◆ **What you will do**: Reproduce, with no edits, the line that contains "(State.freezeReads s z) := by" and all the lines that follow it, ending with the last line of the records.

◆ **Stored items**:
theorem frame_execCrySlotSelWrite {s : State} (who) (v) : FrameO 1 s (execCrySlotSelWrite who v s) := by
  unfold execCrySlotSelWrite
  repeat' (first | with_reducible exact frame_refl _ _ | with_reducible exact Or.inr rfl | exact Or.inl rfl | exact (rfl : Nat.lor _ _ = _) | with_reducible assumption | extract_lets | with_reducible apply frame_ite | with_reducible apply frame_next | (with_reducible apply frame_upd; with_reducible exact Or.inr rfl; fail_if_success (iterate 23 (with_reducible exact Or.inr rfl))) | (with_reducible apply frame_foldl; intro _ _) | with_reducible apply frame_setReg | (split) | (dsimp +zetaDelta only))

theorem frame_execEntropyFail {s : State} : FrameO 263681 s (execEntropyFail s) := by
  unfold execEntropyFail
  repeat' (first | with_reducible exact frame_refl _ _ | with_reducible exact Or.inr rfl | exact Or.inl rfl | exact (rfl : Nat.lor _ _ = _) | with_reducible assumption | extract_lets | with_reducible apply frame_ite | with_reducible apply frame_next | (with_reducible apply frame_upd; with_reducible exact Or.inr rfl; fail_if_success (iterate 23 (with_reducible exact Or.inr rfl))) | (with_reducible apply frame_foldl; intro _ _) | with_reducible apply frame_raise | (split) | (dsimp +zetaDelta only))

theorem frame_execEntropyStale {s : State} (g) : FrameO 1537 s (execEntropyStale g s) := by
  unfold execEntropyStale
  repeat' (first | with_reducible exact frame_refl _ _ | with_reducible exact Or.inr rfl | exact Or.inl rfl | exact (rfl : Nat.lor _ _ = _) | with_reducible assumption | extract_lets | with_reducible apply frame_ite | with_reducible apply frame_next | (with_reducible apply frame_upd; with_reducible exact Or.inr rfl; fail_if_success (iterate 23 (with_reducible exact Or.inr rfl))) | (with_reducible apply frame_foldl; intro _ _) | with_reducible apply frame_raise | (split) | (dsimp +zetaDelta only))

theorem frame_execMaskReseed {s : State} (g) : FrameO 262144 s (execMaskReseed g s) := by
  unfold execMaskReseed
  repeat' (first | with_reducible exact frame_refl _ _ | with_reducible exact Or.inr rfl | exact Or.inl rfl | exact (rfl : Nat.lor _ _ = _) | with_reducible assumption | extract_lets | with_reducible apply frame_ite | with_reducible apply frame_next | (with_reducible apply frame_upd; with_reducible exact Or.inr rfl; fail_if_success (iterate 23 (with_reducible exact Or.inr rfl))) | (with_reducible apply frame_foldl; intro _ _) | (split) | (dsimp +zetaDelta only))

theorem frame_syncExport {M : Nat} {s0 s : State} (hM : Nat.lor 1 M = M) (h0 : Frame M s0 s) : Frame M s0 (State.syncExport s) := by
  refine frame_trans (k := 1) ?_ hM h0
  unfold State.syncExport
  repeat' (first | with_reducible exact frame_refl _ _ | with_reducible exact Or.inr rfl | exact Or.inl rfl | exact (rfl : Nat.lor _ _ = _) | with_reducible assumption | extract_lets | with_reducible apply frame_ite | with_reducible apply frame_next | (with_reducible apply frame_upd; with_reducible exact Or.inr rfl; fail_if_success (iterate 23 (with_reducible exact Or.inr rfl))) | (with_reducible apply frame_foldl; intro _ _) | with_reducible apply frame_setFld | (split) | (dsimp +zetaDelta only))

theorem frame_refuseActivation {M : Nat} {s0 s : State} (a) (hM : Nat.lor 1537 M = M) (h0 : Frame M s0 s) : Frame M s0 (State.refuseActivation s a) := by
  refine frame_trans (k := 1537) ?_ hM h0
  unfold State.refuseActivation
  repeat' (first | with_reducible exact frame_refl _ _ | with_reducible exact Or.inr rfl | exact Or.inl rfl | exact (rfl : Nat.lor _ _ = _) | with_reducible assumption | extract_lets | with_reducible apply frame_ite | with_reducible apply frame_next | (with_reducible apply frame_upd; with_reducible exact Or.inr rfl; fail_if_success (iterate 23 (with_reducible exact Or.inr rfl))) | (with_reducible apply frame_foldl; intro _ _) | with_reducible apply frame_raise | (split) | (dsimp +zetaDelta only))

theorem frame_freeBlock {M : Nat} {s0 s : State} (d) (b) (hM : Nat.lor 4096 M = M) (h0 : Frame M s0 s) : Frame M s0 (State.freeBlock s d b) := by
  refine frame_trans (k := 4096) ?_ hM h0
  unfold State.freeBlock
  repeat' (first | with_reducible exact frame_refl _ _ | with_reducible exact Or.inr rfl | exact Or.inl rfl | exact (rfl : Nat.lor _ _ = _) | with_reducible assumption | extract_lets | with_reducible apply frame_ite | with_reducible apply frame_next | (with_reducible apply frame_upd; with_reducible exact Or.inr rfl; fail_if_success (iterate 23 (with_reducible exact Or.inr rfl))) | (with_reducible apply frame_foldl; intro _ _) | with_reducible apply frame_setDieMed | with_reducible apply frame_setBlock | (split) | (dsimp +zetaDelta only))

theorem frame_leaveBlock {M : Nat} {s0 s : State} (d) (b) (hM : Nat.lor 4096 M = M) (h0 : Frame M s0 s) : Frame M s0 (State.leaveBlock s d b) := by
  refine frame_trans (k := 4096) ?_ hM h0
  unfold State.leaveBlock
  repeat' (first | with_reducible exact frame_refl _ _ | with_reducible exact Or.inr rfl | exact Or.inl rfl | exact (rfl : Nat.lor _ _ = _) | with_reducible assumption | extract_lets | with_reducible apply frame_ite | with_reducible apply frame_next | (with_reducible apply frame_upd; with_reducible exact Or.inr rfl; fail_if_success (iterate 23 (with_reducible exact Or.inr rfl))) | (with_reducible apply frame_foldl; intro _ _) | with_reducible apply frame_setBlock | with_reducible apply frame_freeBlock | (split) | (dsimp +zetaDelta only))

theorem frame_freeMoves {M : Nat} {s0 s : State} (z) (hM : Nat.lor 4096 M = M) (h0 : Frame M s0 s) : Frame M s0 (State.freeMoves s z) := by
  refine frame_trans (k := 4096) ?_ hM h0
  unfold State.freeMoves
  repeat' (first | with_reducible exact frame_refl _ _ | with_reducible exact Or.inr rfl | exact Or.inl rfl | exact (rfl : Nat.lor _ _ = _) | with_reducible assumption | extract_lets | with_reducible apply frame_ite | with_reducible apply frame_next | (with_reducible apply frame_upd; with_reducible exact Or.inr rfl; fail_if_success (iterate 23 (with_reducible exact Or.inr rfl))) | (with_reducible apply frame_foldl; intro _ _) | with_reducible apply frame_leaveBlock | (split) | (dsimp +zetaDelta only))

theorem frame_freeZone {M : Nat} {s0 s : State} (z) (hM : Nat.lor 4096 M = M) (h0 : Frame M s0 s) : Frame M s0 (State.freeZone s z) := by
  refine frame_trans (k := 4096) ?_ hM h0
  unfold State.freeZone
  repeat' (first | with_reducible exact frame_refl _ _ | with_reducible exact Or.inr rfl | exact Or.inl rfl | exact (rfl : Nat.lor _ _ = _) | with_reducible assumption | extract_lets | with_reducible apply frame_ite | with_reducible apply frame_next | (with_reducible apply frame_upd; with_reducible exact Or.inr rfl; fail_if_success (iterate 23 (with_reducible exact Or.inr rfl))) | (with_reducible apply frame_foldl; intro _ _) | with_reducible apply frame_leaveBlock | with_reducible apply frame_freeMoves | (split) | (dsimp +zetaDelta only))

theorem frame_freezeReads {M : Nat} {s0 s : State} (z) (hM : Nat.lor 32768 M = M) (h0 : Frame M s0 s) : Frame M s0 (State.freezeReads s z) := by
  refine frame_trans (k := 32768) ?_ hM h0
  unfold State.freezeReads
  repeat' (first | with_reducible exact frame_refl _ _ | with_reducible exact Or.inr rfl | exact Or.inl rfl | exact (rfl : Nat.lor _ _ = _) | with_reducible assumption | extract_lets | with_reducible apply frame_ite | with_reducible apply frame_next | (with_reducible apply frame_upd; with_reducible exact Or.inr rfl; fail_if_success (iterate 23 (with_reducible exact Or.inr rfl))) | (with_reducible apply frame_foldl; intro _ _) | (split) | (dsimp +zetaDelta only))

◆ **Written answer**:
theorem frame_freezeReads {M : Nat} {s0 s : State} (z) (hM : Nat.lor 32768 M = M) (h0 : Frame M s0 s) : Frame M s0 (State.freezeReads s z) := by
  refine frame_trans (k := 32768) ?_ hM h0
  unfold State.freezeReads
  repeat' (first | with_reducible exact frame_refl _ _ | with_reducible exact Or.inr rfl | exact Or.inl rfl | exact (rfl : Nat.lor _ _ = _) | with_reducible assumption | extract_lets | with_reducible apply frame_ite | with_reducible apply frame_next | (with_reducible apply frame_upd; with_reducible exact Or.inr rfl; fail_if_success (iterate 23 (with_reducible exact Or.inr rfl))) | (with_reducible apply frame_foldl; intro _ _) | (split) | (dsimp +zetaDelta only))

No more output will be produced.